## Data shown
/-! ### The meanings -/

def execDomCfg (b : Bool) (v : Word) (s : State) : Host.Outcome State Fault Refusal := whileRunning (writeDomCfg b v) s
def execPtpSync (r : PtpRx) (s : State) : Host.Outcome State Fault Refusal := whileRunning (ptpSync r) s
def execPtpFollowUp (r : PtpRx) (s : State) : Host.Outcome State Fault Refusal := whileRunning (ptpFollowUp r) s
def execPtpAnnounce (r : PtpRx) (s : State) : Host.Outcome State Fault Refusal := whileRunning (ptpAnnounce r) s
def execPtpDelayReqTx (b : Bool) (s : State) : Host.Outcome State Fault Refusal := whileRunning (delayReqTx b) s
def execPtpDelayResp (r : PtpRx) (s : State) : Host.Outcome State Fault Refusal := whileRunning (delayResp r) s
def execPtpPdelayReqTx (p : Nat) (s : State) : Host.Outcome State Fault Refusal := whileRunning (pdelayReqTx p) s
def execPtpPdelayReq (r : PtpRx) (s : State) : Host.Outcome State Fault Refusal := whileRunning (pdelayReq r) s
def execPtpPdelayResp (r : PtpRx) (s : State) : Host.Outcome State Fault Refusal := whileRunning (pdelayResp r) s
def execPtpPdelayRespFollowUp (r : PtpRx) (s : State) : Host.Outcome State Fault Refusal := whileRunning (pdelayRespFollowUp r) s
def execAnnounceTimeout (b : Bool) (s : State) : Host.Outcome State Fault Refusal := whileRunning (announceTimeout b) s
def execPrimaryReturn (b : Bool) (s : State) : Host.Outcome State Fault Refusal := whileRunning (primaryReturn b) s
def execDomainSyncTimeout (b : Bool) (s : State) : Host.Outcome State Fault Refusal := whileRunning (syncTimeout b) s
def execDomainHoldoverTimeout (b : Bool) (s : State) : Host.Outcome State Fault Refusal := whileRunning (holdoverTimeout b) s
def execEthLinkDown (p : Nat) (s : State) : Host.Outcome State Fault Refusal := whileRunning (linkDown p) s
def execEthLinkUp (p : Nat) (s : State) : Host.Outcome State Fault Refusal := whileRunning (linkUp p) s

end Sys2Proof.Machine
end

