/-- The running copy of components 2 to 4 has the digests that the running image's header gives (R376). -/
def copySound (s : State) : Bool :=
  s.fw.running == if (runningImg s).blocks = [] then ({} : Firmware).running else digests (runningImg s)

/-- The restart that follows the command's completion: a soft reset, or the internal reset it escalates to, in a trial or with a digest
that does not match. -/
def softRestart (s : State) : State :=
  if s.dev.phase = .running ∧ s.dev.bootDue = some 4 then
    if inTrial s || !copySound s then enterReset 5 (some 5) s
    else
      let b := { softBoot with rebuilt := Config.openNat s.free % 8001 }
      let s1 := restart true none b 4 (stopInFrame (stopPorts s.draw))
      let s2 := (endTrial false s1).onFw fun w => { w with staged := none }
      bootStorage b false false 4 s2
  else s

def softResetDef : CmdDef :=
  { opcode := 0x010A, role := fun _ => .secur
    act := fun _ s => (.result [], s.onDev fun d => { d with bootDue := some 4 }) }

/-! ### RESTORE_MARKS_CREATE (R187) -/

/-- TB3 has become valid after the rebuild: marks, replay and DEV_READY follow. -/
def restoreMarksCreate (s : State) : State := guarded (s.dev.waitTb3 && tb3Valid s) (fun t => stripHold (finishStart t)) s

/-! ### The meanings -/

def execPowerOn (f : Fitting) (s : State) : Host.Outcome State Fault Refusal := always (powerOn f) s
def execResetNAssert (s : State) : Host.Outcome State Fault Refusal := always resetAssert s
def execResetNRelease (roleSel : Bool) (b : BootIn) (s : State) : Host.Outcome State Fault Refusal := always (resetRelease roleSel b) s
def execInternalReset (b : BootIn) (s : State) : Host.Outcome State Fault Refusal := always (internalReset b) s
def execRestoreMarksCreate (s : State) : Host.Outcome State Fault Refusal := whileRunning restoreMarksCreate s
def execPfailNAssert (s : State) : Host.Outcome State Fault Refusal := always pfailAssert s
def execFlushComplete (s : State) : Host.Outcome State Fault Refusal := always flushComplete s
def execPfailGlitchRestart (b : BootIn) (s : State) : Host.Outcome State Fault Refusal := always (glitchRestart b) s
def execRailOutOfRange (durable : Nat) (s : State) : Host.Outcome State Fault Refusal := always (railOut durable) s
def execThermalWarn (t : Int) (s : State) : Host.Outcome State Fault Refusal := always (thermalWarn t) s
def execThermalWarnRelease (t : Int) (s : State) : Host.Outcome State Fault Refusal := always (thermalRelease t) s
def execThermalTrip (t : Int) (s : State) : Host.Outcome State Fault Refusal := always (thermalTrip t) s
def execThermalTripRestart (t : Int) (b : BootIn) (s : State) : Host.Outcome State Fault Refusal := always (tripRestart t b) s
def execWatchdogExpiry (b : BootIn) (s : State) : Host.Outcome State Fault Refusal := always (watchdog b) s
def execJtagDebugUnlock (sig : Bytes) (s : State) : Host.Outcome State Fault Refusal := whileRunning (debugUnlock sig) s
def execSoftReset (d : Desc) (s : State) : Host.Outcome State Fault Refusal :=
  match runCmd softResetDef (.softReset d) d s with
  | .next t => .next (softRestart t)
  | .fault f => .fault f
  | .refused r => .refused r

end Sys2Proof.Machine
end

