-- ==== Sys2Proof/Machine/Dispatch.lean ====
section
/-!
DEFINITION. One arm per command: the direct call of its meaning.
-/

namespace Sys2Proof.Machine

## Assignment
Every line above should be written out again exactly as it stands.

## Answer for this exercise
/-! ### The meanings -/

def execDomCfg (b : Bool) (v : Word) (s : State) : Host.Outcome State Fault Refusal := whileRunning (writeDomCfg b v) s
def execPtpSync (r : PtpRx) (s : State) : Host.Outcome State Fault Refusal := whileRunning (ptpSync r) s
def execPtpFollowUp (r : PtpRx) (s : State) : Host.Outcome State Fault Refusal := whileRunning (ptpFollowUp r) s
def execPtpAnnounce (r : PtpRx) (s : State) : Host.Outcome State Fault Refusal := whileRunning (ptpAnnounce r) s
def execPtpDelayReqTx (b : Bool) (s : State) : Host.Outcome State Fault Refusal := whileRunning (delayReqTx b) s
def execPtpDelayResp (r : PtpRx) (s : State) : Host.Outcome State Fault Refusal := whileRunning (delayResp r) s
def execPtpPdelayReqTx (p : Nat) (s : State) : Host.Outcome State Fault Refusal := whileRunning (pdelayReqTx p) s
def execPtpPdelayReq (r : PtpRx) (s : State) : Host.Outcome State Fault Refusal := whileRunning (pdelayReq r) s
def execPtpPdelayResp (r : PtpRx) (s : State) : Host.Outcome State Fault Refusal := whileRunning (pdelayResp r) s
def execPtpPdelayRespFollowUp (r : PtpRx) (s : State) : Host.Outcome State Fault Refusal := whileRunning (pdelayRespFollowUp r) s
def execAnnounceTimeout (b : Bool) (s : State) : Host.Outcome State Fault Refusal := whileRunning (announceTimeout b) s
def execPrimaryReturn (b : Bool) (s : State) : Host.Outcome State Fault Refusal := whileRunning (primaryReturn b) s
def execDomainSyncTimeout (b : Bool) (s : State) : Host.Outcome State Fault Refusal := whileRunning (syncTimeout b) s
def execDomainHoldoverTimeout (b : Bool) (s : State) : Host.Outcome State Fault Refusal := whileRunning (holdoverTimeout b) s
def execEthLinkDown (p : Nat) (s : State) : Host.Outcome State Fault Refusal := whileRunning (linkDown p) s
def execEthLinkUp (p : Nat) (s : State) : Host.Outcome State Fault Refusal := whileRunning (linkUp p) s

end Sys2Proof.Machine
end

/-- The running copy of components 2 to 4 has the digests that the running image's header gives (R376). -/
def copySound (s : State) : Bool :=
  s.fw.running == if (runningImg s).blocks = [] then ({} : Firmware).running else digests (runningImg s)

/-- The restart that follows the command's completion: a soft reset, or the internal reset it escalates to, in a trial or with a digest
that does not match. -/
def softRestart (s : State) : State :=
  if s.dev.phase = .running ∧ s.dev.bootDue = some 4 then
    if inTrial s || !copySound s then enterReset 5 (some 5) s
    else
      let b := { softBoot with rebuilt := Config.openNat s.free % 8001 }
      let s1 := restart true none b 4 (stopInFrame (stopPorts s.draw))
      let s2 := (endTrial false s1).onFw fun w => { w with staged := none }
      bootStorage b false false 4 s2
  else s

def softResetDef : CmdDef :=
  { opcode := 0x010A, role := fun _ => .secur
    act := fun _ s => (.result [], s.onDev fun d => { d with bootDue := some 4 }) }

/-! ### RESTORE_MARKS_CREATE (R187) -/

/-- TB3 has become valid after the rebuild: marks, replay and DEV_READY follow. -/
def restoreMarksCreate (s : State) : State := guarded (s.dev.waitTb3 && tb3Valid s) (fun t => stripHold (finishStart t)) s

/-! ### The meanings -/

def execPowerOn (f : Fitting) (s : State) : Host.Outcome State Fault Refusal := always (powerOn f) s
def execResetNAssert (s : State) : Host.Outcome State Fault Refusal := always resetAssert s
def execResetNRelease (roleSel : Bool) (b : BootIn) (s : State) : Host.Outcome State Fault Refusal := always (resetRelease roleSel b) s
def execInternalReset (b : BootIn) (s : State) : Host.Outcome State Fault Refusal := always (internalReset b) s
def execRestoreMarksCreate (s : State) : Host.Outcome State Fault Refusal := whileRunning restoreMarksCreate s
def execPfailNAssert (s : State) : Host.Outcome State Fault Refusal := always pfailAssert s
def execFlushComplete (s : State) : Host.Outcome State Fault Refusal := always flushComplete s
def execPfailGlitchRestart (b : BootIn) (s : State) : Host.Outcome State Fault Refusal := always (glitchRestart b) s
def execRailOutOfRange (durable : Nat) (s : State) : Host.Outcome State Fault Refusal := always (railOut durable) s
def execThermalWarn (t : Int) (s : State) : Host.Outcome State Fault Refusal := always (thermalWarn t) s
def execThermalWarnRelease (t : Int) (s : State) : Host.Outcome State Fault Refusal := always (thermalRelease t) s
def execThermalTrip (t : Int) (s : State) : Host.Outcome State Fault Refusal := always (thermalTrip t) s
def execThermalTripRestart (t : Int) (b : BootIn) (s : State) : Host.Outcome State Fault Refusal := always (tripRestart t b) s
def execWatchdogExpiry (b : BootIn) (s : State) : Host.Outcome State Fault Refusal := always (watchdog b) s
def execJtagDebugUnlock (sig : Bytes) (s : State) : Host.Outcome State Fault Refusal := whileRunning (debugUnlock sig) s
def execSoftReset (d : Desc) (s : State) : Host.Outcome State Fault Refusal :=
  match runCmd softResetDef (.softReset d) d s with
  | .next t => .next (softRestart t)
  | .fault f => .fault f
  | .refused r => .refused r

end Sys2Proof.Machine
end

-- ==== Sys2Proof/Machine/Dispatch.lean ====
section
/-!
DEFINITION. One arm per command: the direct call of its meaning.
-/

namespace Sys2Proof.Machine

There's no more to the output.